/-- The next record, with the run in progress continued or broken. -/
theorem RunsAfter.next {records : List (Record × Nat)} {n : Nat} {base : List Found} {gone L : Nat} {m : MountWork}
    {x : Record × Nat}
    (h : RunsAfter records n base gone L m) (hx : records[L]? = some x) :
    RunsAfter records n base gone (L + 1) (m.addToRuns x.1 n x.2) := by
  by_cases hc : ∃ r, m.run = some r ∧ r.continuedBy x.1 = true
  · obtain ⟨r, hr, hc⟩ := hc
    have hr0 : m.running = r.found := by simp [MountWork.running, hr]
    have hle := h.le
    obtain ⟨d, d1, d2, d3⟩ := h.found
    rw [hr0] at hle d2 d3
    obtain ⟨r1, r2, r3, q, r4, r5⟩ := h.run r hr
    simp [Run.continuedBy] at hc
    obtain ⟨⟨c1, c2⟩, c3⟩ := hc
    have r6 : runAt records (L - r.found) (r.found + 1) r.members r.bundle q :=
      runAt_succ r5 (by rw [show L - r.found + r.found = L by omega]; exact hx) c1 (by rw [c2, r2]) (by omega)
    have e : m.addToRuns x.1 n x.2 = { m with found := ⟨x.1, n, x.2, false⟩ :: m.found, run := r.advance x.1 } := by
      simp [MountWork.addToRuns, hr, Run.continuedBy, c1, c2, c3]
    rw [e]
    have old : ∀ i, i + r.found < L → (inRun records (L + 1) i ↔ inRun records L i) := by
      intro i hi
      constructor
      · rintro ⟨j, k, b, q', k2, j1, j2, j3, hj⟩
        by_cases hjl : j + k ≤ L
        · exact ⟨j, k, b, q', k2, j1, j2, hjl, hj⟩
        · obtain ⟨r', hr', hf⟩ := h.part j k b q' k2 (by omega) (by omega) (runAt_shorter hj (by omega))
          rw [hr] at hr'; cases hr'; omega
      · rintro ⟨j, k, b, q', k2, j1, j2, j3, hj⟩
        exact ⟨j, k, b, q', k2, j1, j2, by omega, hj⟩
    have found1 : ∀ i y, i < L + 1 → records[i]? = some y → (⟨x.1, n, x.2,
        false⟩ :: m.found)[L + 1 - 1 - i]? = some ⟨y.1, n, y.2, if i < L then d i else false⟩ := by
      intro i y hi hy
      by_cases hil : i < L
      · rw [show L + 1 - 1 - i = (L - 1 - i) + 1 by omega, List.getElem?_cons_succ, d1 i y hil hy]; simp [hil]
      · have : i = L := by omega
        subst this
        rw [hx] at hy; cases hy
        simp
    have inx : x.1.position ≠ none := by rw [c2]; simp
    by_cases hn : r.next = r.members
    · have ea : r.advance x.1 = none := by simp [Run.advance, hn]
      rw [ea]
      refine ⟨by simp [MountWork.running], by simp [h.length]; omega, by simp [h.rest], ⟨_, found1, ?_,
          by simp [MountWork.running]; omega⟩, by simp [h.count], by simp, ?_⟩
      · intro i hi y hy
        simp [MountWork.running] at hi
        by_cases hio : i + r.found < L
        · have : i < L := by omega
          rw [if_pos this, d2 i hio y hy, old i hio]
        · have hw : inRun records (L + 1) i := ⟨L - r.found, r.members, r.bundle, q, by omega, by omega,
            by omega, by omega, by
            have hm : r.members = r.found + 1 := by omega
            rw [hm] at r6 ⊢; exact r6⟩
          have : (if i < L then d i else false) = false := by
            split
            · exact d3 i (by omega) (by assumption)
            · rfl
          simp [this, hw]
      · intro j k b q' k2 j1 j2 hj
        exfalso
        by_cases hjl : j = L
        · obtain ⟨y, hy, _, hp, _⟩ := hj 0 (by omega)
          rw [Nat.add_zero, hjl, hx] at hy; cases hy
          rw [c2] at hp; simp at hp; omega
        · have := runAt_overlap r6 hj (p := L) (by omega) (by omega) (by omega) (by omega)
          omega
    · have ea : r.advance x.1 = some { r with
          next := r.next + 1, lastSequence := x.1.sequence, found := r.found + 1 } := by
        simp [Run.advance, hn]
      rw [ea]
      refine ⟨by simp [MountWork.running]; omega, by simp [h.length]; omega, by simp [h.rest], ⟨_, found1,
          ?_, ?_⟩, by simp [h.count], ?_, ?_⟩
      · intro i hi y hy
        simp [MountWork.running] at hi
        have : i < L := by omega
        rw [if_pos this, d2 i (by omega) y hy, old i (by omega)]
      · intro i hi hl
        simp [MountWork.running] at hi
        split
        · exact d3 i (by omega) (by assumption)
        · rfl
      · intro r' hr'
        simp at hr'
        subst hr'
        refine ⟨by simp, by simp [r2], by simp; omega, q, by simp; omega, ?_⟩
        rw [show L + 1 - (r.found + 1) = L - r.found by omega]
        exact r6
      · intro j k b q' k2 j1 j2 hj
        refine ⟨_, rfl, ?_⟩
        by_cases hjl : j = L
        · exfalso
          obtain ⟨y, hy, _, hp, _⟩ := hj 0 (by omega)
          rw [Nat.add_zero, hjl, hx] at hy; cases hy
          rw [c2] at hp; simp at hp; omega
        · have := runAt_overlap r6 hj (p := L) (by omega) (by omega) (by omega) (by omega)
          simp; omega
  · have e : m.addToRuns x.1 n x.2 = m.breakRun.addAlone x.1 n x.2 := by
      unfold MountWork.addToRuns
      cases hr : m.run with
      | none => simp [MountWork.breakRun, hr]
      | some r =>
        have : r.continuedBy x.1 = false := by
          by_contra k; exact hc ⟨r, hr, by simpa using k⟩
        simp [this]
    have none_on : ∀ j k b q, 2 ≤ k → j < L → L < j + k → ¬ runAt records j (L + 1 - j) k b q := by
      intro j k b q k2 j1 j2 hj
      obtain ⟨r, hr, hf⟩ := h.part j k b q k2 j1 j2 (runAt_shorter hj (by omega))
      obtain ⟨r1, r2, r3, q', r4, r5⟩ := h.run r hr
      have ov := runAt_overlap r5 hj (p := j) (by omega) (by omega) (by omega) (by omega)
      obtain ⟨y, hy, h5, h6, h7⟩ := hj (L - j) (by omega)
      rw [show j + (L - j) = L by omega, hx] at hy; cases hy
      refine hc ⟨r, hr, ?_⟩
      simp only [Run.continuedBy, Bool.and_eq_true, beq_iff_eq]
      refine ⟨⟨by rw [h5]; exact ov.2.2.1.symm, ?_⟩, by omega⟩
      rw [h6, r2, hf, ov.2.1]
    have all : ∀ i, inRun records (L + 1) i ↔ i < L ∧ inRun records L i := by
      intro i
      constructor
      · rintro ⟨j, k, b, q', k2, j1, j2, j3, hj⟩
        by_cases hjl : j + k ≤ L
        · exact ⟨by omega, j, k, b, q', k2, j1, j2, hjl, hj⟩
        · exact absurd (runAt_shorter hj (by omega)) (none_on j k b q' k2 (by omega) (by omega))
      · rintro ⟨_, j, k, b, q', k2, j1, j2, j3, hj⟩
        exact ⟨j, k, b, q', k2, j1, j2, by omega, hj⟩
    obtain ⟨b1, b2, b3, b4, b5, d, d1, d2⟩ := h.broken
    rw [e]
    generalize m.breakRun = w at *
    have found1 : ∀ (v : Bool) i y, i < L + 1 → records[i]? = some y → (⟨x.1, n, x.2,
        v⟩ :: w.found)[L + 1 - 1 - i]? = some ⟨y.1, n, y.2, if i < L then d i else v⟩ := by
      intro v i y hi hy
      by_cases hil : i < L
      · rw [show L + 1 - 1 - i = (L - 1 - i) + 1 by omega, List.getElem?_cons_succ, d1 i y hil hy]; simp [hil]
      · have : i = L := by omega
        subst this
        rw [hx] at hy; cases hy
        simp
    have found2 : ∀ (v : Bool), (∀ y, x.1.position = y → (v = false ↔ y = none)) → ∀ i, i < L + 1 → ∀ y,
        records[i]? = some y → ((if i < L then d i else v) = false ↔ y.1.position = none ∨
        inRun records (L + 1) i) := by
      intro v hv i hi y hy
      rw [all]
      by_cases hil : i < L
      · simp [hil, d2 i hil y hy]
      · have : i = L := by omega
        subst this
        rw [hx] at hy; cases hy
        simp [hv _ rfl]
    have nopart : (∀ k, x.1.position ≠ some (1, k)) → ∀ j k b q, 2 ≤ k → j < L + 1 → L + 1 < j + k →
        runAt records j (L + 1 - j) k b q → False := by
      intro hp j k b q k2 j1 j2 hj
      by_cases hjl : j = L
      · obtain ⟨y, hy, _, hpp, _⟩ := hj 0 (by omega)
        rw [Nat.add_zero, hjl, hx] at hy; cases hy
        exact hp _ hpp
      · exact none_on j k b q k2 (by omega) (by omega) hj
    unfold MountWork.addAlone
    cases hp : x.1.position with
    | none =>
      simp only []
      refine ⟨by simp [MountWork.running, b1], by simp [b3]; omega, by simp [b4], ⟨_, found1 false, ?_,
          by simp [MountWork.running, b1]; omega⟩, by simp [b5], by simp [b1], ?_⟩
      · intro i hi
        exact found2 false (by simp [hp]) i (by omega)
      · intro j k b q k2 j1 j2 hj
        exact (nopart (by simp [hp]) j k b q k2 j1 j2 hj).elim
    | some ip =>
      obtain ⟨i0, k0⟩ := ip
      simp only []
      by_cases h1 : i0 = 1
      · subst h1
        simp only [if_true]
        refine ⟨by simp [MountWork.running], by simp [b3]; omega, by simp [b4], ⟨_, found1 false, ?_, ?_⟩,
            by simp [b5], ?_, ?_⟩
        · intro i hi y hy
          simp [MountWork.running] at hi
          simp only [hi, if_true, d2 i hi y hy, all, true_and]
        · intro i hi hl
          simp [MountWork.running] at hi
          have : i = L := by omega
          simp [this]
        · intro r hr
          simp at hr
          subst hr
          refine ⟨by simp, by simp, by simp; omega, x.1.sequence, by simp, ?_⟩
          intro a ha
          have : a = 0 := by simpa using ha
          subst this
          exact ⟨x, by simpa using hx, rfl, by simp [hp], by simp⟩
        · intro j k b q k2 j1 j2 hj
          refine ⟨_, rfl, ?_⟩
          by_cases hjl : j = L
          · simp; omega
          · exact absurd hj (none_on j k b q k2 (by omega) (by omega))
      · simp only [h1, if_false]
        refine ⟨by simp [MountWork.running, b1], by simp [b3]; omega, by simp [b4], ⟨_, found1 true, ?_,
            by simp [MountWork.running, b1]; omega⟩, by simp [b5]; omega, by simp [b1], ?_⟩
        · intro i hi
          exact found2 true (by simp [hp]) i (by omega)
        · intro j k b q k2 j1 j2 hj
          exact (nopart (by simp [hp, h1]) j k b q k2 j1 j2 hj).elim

#### Prompt:
For this exercise, output exactly the lines above from the line with "m with found" to the line with "by_cases hn : r.next = r.members", counting both, and leave out the rest.

#### Task solution:
    have e : m.addToRuns x.1 n x.2 = { m with found := ⟨x.1, n, x.2, false⟩ :: m.found, run := r.advance x.1 } := by
      simp [MountWork.addToRuns, hr, Run.continuedBy, c1, c2, c3]
    rw [e]
    have old : ∀ i, i + r.found < L → (inRun records (L + 1) i ↔ inRun records L i) := by
      intro i hi
      constructor
      · rintro ⟨j, k, b, q', k2, j1, j2, j3, hj⟩
        by_cases hjl : j + k ≤ L
        · exact ⟨j, k, b, q', k2, j1, j2, hjl, hj⟩
        · obtain ⟨r', hr', hf⟩ := h.part j k b q' k2 (by omega) (by omega) (runAt_shorter hj (by omega))
          rw [hr] at hr'; cases hr'; omega
      · rintro ⟨j, k, b, q', k2, j1, j2, j3, hj⟩
        exact ⟨j, k, b, q', k2, j1, j2, by omega, hj⟩
    have found1 : ∀ i y, i < L + 1 → records[i]? = some y → (⟨x.1, n, x.2,
        false⟩ :: m.found)[L + 1 - 1 - i]? = some ⟨y.1, n, y.2, if i < L then d i else false⟩ := by
      intro i y hi hy
      by_cases hil : i < L
      · rw [show L + 1 - 1 - i = (L - 1 - i) + 1 by omega, List.getElem?_cons_succ, d1 i y hil hy]; simp [hil]
      · have : i = L := by omega
        subst this
        rw [hx] at hy; cases hy
        simp
    have inx : x.1.position ≠ none := by rw [c2]; simp
    by_cases hn : r.next = r.members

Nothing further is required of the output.